An internal audit reveals a potential overpayment.

  • Example: Family Medicine Practice ABC is about to become part of another organization.  As part of the due diligence process, an internal audit of coding and billing practices was performed.  During the audit it was found that the services provided by a recently hired nurse practitioner were being billed under the “incident to” concept, even though there was not a physician on site at the office when these services were provided.  The nurse practitioner had not yet been enrolled with Medicare as part of the group.

    Solution: The practice should go back through all the billings for those services and make a voluntary refund, using the Non-MSP Voluntary Checks form provided by the Medicare MAC, checking “Voluntary Refund” as the reason for refund and “Billed in Error” as the reason for the claim adjustment. 

 

A provider or supplier experiences an increase in revenue without explanation.

  • Example: The billing agency performing billing services for a large medical foundation noted that over a calendar quarter, one of the physician’s charges and subsequent payments had increased dramatically, while no other provider had accumulated such an increase during that time.  Doing a production by CPT code report, it was then noted that the particular provider in question had increased his production by providing significantly more CPT code 99215 services for the quarter being reviewed. In an interview with the provider, he explained that he was dissatisfied with the payment he was receiving and decided to bill all his office visit services at a much higher level to improve payment.

    Solution: The billing agency should produce a report of all E/M services provided by the physician during the quarter.  An external audit should be done to verify documentation support for each level of service. Then, the billing agency should reconcile each account to meet the appropriate level of service as supported by the physician documentation.

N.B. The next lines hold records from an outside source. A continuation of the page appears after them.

-- ==== Sys2Proof/Machine/Operands.lean ====
section
/-! DEFINITION. How a command reads its inputs: whole entries, a fault on an unwritten one
(10_state.md R25), and bytes of IN at an offset (00_scope.md R11). Every operand is a named register
or store (30_encoding.md R71, R89). -/

namespace Sys2Proof.Machine

open Sys2Proof

/-- Why a command does not reach `done`: it raises an error of the spec with its position (R11
`raise K(c, p)`; the kind is the cause's), or the model faults. -/
inductive Stop where
  | err (c : Cause) (pos : Nat)
  | fault (f : Fault)
  deriving DecidableEq, Repr

/-- A computation inside a command: checks run in the order written and the first that fails ends it
(R12). -/
abbrev Calc (α : Type) := Except Stop α

/-- The pseudocode's `if not p: raise K(c, pos)`. -/
def need (p : Prop) [Decidable p] (c : Cause) (pos : Nat) : Calc Unit :=
  if p then .ok () else .error (.err c pos)

/-- A command reads the entry `e` (R25: reading an unwritten input is a fault). -/
def Entry.get {α : Type} (e : EntryName) : Entry α → Calc α
  | .holds v => .ok v
  | .unwritten => .error (.fault (.unwrittenInput e))

/-- IN_LEN, always |IN| and unwritten with it (R23, R25). -/
def State.inLen (s : State) : Entry Nat :=
  match s.input with
  | .holds b => .holds b.length
  | .unwritten => .unwritten

/-- OUT_LEN, always |OUT| and unwritten with it (R23, R25). -/
def State.outLen (s : State) : Entry Nat :=
  match s.out with
  | .holds b => .holds b.length
  | .unwritten => .unwritten

/-- `MemRead(a, n)`, the bytes a to a + n - 1 of IN (R11). It is used after the check `a + n ≤ IN_LEN`. -/
def memRead (inp : Bytes) (a n : Nat) : Bytes := (inp.drop a).take n

/-- `MemRead(a, 1)[0]` (R11), used after the check `a < IN_LEN`. -/
def byteAt (inp : Bytes) (a : Nat) : Byte := inp.getD a 0

/-- `zext_32(v)` (R9). -/
def zext32 {n : Nat} (v : BitVec n) : Word := v.setWidth 32

end Sys2Proof.Machine
end

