-- ==== Sys2Proof/Machine/Varint.lean ====
section
/-! DEFINITION. The variable-length integer encoder and decoder (41_varint.md): the functions of
R100-R102 and the commands NIB_ENC and NIB_DEC. -/

namespace Sys2Proof.Machine

open Sys2Proof

/-- `ext_len(n)` (R100), for a nibble 0 to 14; every caller rules 15 out first. -/
def extLen (n : Nibble) : Nat := if n.toNat ≤ 12 then 0 else if n = 13 then 1 else 2

/-- `nib_enc(raw)` (R101), for a raw value up to 65804; every caller checks the range first. -/
def nibEncode (raw : Nat) : Nibble × Bytes :=
  if raw ≤ 12 then (BitVec.ofNat 4 raw, [])
  else if raw ≤ 268 then (13, [BitVec.ofNat 8 (raw - 13)])
  else (14, be16 (raw - 269))

/-- `nib_dec(n, e)` (R102), for a nibble 0 to 14 and its `ext_len(n)` extension bytes. -/
def nibDecode (n : Nibble) (e : Bytes) : Nat :=
  if n.toNat ≤ 12 then n.toNat
  else if n = 13 then (byteAt e 0).toNat + 13
  else (byteAt e 0).toNat * 256 + (byteAt e 1).toNat + 269

/-- NIB_ENC (R104). -/
def execNibEnc (s : State) : Host.Outcome State Fault Refusal :=
  finish (commandOutputs .nibEnc) s do
    let raw ← s.arg.get .arg
    need (raw.toNat ≤ Config.maxRaw) .vRaw 0
    let r := nibEncode raw.toNat
    .ok { s with res := .holds (zext32 r.1), out := .holds r.2 }

/-- NIB_DEC from a nibble on (R105): nibble 15, then the extension, which is read from IN only when
there is one. -/
def nibDecFrom (n : Nibble) (s : State) : Calc State := do
  need (n ≠ 15) .fNib15 0
  if extLen n = 0 then
    .ok { s with res := .holds (BitVec.ofNat 32 (nibDecode n [])), consumed := .holds 0 }
  else
    let inp ← s.input.get .input
    need (extLen n ≤ inp.length) .tExt 0
    .ok { s with
      res := .holds (BitVec.ofNat 32 (nibDecode n (memRead inp 0 (extLen n))))
      consumed := .holds (BitVec.ofNat 32 (extLen n)) }

/-- NIB_DEC (R105). -/
def execNibDec (s : State) : Host.Outcome State Fault Refusal :=
  finish (commandOutputs .nibDec) s do
    let a ← s.arg.get .arg
    need (a.toNat ≤ 15) .vNibble 0
    nibDecFrom (a.extractLsb' 0 4) s

end Sys2Proof.Machine
end

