-- ==== Sys2Proof/Machine/Core.lean ====
section
/-! DEFINITION. The machine as the host runs it. -/

def Sys2Proof.core : Host.Core := { State := Sys2Proof.Machine.State, Fault := Sys2Proof.Machine.Fault, Refusal := Sys2Proof.Machine.Refusal, step := Sys2Proof.Machine.step, reset := Sys2Proof.Machine.State.reset }
end

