/-- Option number width (R127): a number above 2^32 - 1 raises F_NUM_OVF at the option's first byte,
after the delta is known and before the length extension is read. -/
def Obligations.OptDecOverflow : Prop :=
  ∀ (inp : Bytes) (p : Nat) (prev : Word) (b : Byte), inp[p]? = some b →
    b.extractLsb' 4 4 ≠ 15 → b.extractLsb' 0 4 ≠ 15 →
    p + 1 + extLen (b.extractLsb' 4 4) ≤ inp.length →
    2 ^ 32 ≤ prev.toNat +
      nibDecode (b.extractLsb' 4 4) (memRead inp (p + 1) (extLen (b.extractLsb' 4 4))) →
    optDecodeAt inp p prev = .error (.err .fNumOvf p)

/-! ### The fixed header -/

/-- HDR_ENC (43_header.md R144, R140, R141): the four header bytes in OUT, or the first field out of
range in R141's order, with OUT empty. -/
def Obligations.HdrEncResult : Prop :=
  decodeCmd 0x00000005 = .hdrEnc ∧
  ∀ (s : State) (ver typ code mid : Word) (token : Bytes), s.ver = .holds ver → s.typ = .holds typ →
    s.code = .holds code → s.mid = .holds mid → s.token = .holds token →
    exec .hdrEnc s = .next
      (if 3 < ver.toNat then { s with out := .holds [], status := 0x11, errPos := 0 }
      else if 3 < typ.toNat then { s with out := .holds [], status := 0x21, errPos := 0 }
      else if 255 < code.toNat then { s with out := .holds [], status := 0x31, errPos := 0 }
      else if 65535 < mid.toNat then { s with out := .holds [], status := 0x41, errPos := 0 }
      else if 8 < token.length then { s with out := .holds [], status := 0x51, errPos := 0 }
      else { s with
        out := .holds [BitVec.ofNat 8 (ver.toNat * 64 + typ.toNat * 16 + token.length),
          BitVec.ofNat 8 code.toNat, BitVec.ofNat 8 (mid.toNat / 256), BitVec.ofNat 8 (mid.toNat % 256)]
        status := 0x100, errPos := 0 })

/-- HDR_DEC (R145, R142, R143, R146): version, type, code and message ID are written unchecked and RES is
the token length; fewer than four bytes raise T_HEADER, then a token length 9 to 15 raises F_TKL. -/
def Obligations.HdrDecResult : Prop :=
  decodeCmd 0x00000006 = .hdrDec ∧ ∀ (s : State) (inp : Bytes), s.input = .holds inp →
    (inp.length < 4 → exec .hdrDec s = .next { s with
      ver := .unwritten, typ := .unwritten, code := .unwritten, mid := .unwritten, res := .unwritten
      status := 0x13, errPos := 0 }) ∧
    (∀ b c h l rest, inp = b :: c :: h :: l :: rest → exec .hdrDec s = .next
      (if 8 < b.toNat % 16 then { s with
        ver := .unwritten, typ := .unwritten, code := .unwritten, mid := .unwritten, res := .unwritten
        status := 0x42, errPos := 0 }
      else { s with
        ver := .holds (BitVec.ofNat 32 (b.toNat / 64)), typ := .holds (BitVec.ofNat 32 (b.toNat / 16 % 4))
        code := .holds (BitVec.ofNat 32 c.toNat), mid := .holds (BitVec.ofNat 32 (h.toNat * 256 + l.toNat))
        res := .holds (BitVec.ofNat 32 (b.toNat % 16)), status := 0x100, errPos := 0 }))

    The organization should make a full voluntary disclosure of all services coded in error.If the error occurred recently, the practice can decide to have all incorrect CPT codes be denied in full and then resubmit new claims if they are still within a timely filing period.

Several options are available to deal with overpayments, but be consistent.  An organized procedure, backed by a written policy and ongoing supervision, will keep the process on track. Most practice management systems can produce an aged trial balance report on accounts with credit balances, both as a routine report and on demand. Smaller practices should check these reports at least monthly; larger operations should check weekly. Be sure your billing staff members understand this process is a priority for them. They are trained to bring money in, so you must reassure them that this is an essential part of their job. Just as importantly, they should be looking at explanations of benefits (EOBs) in detail, watching for inappropriate or questionable payments. Medicare’s enforcement of the recently released final rule makes this an issue of urgency for all practices.

 

 


DISCLAIMER
The articles provided in Practice Management News are general. They do not constitute legal, practice management or coding advice in any particular factual situation or create at attorney-client relationship. Consult your attorney or other professional for advice in your particular situation.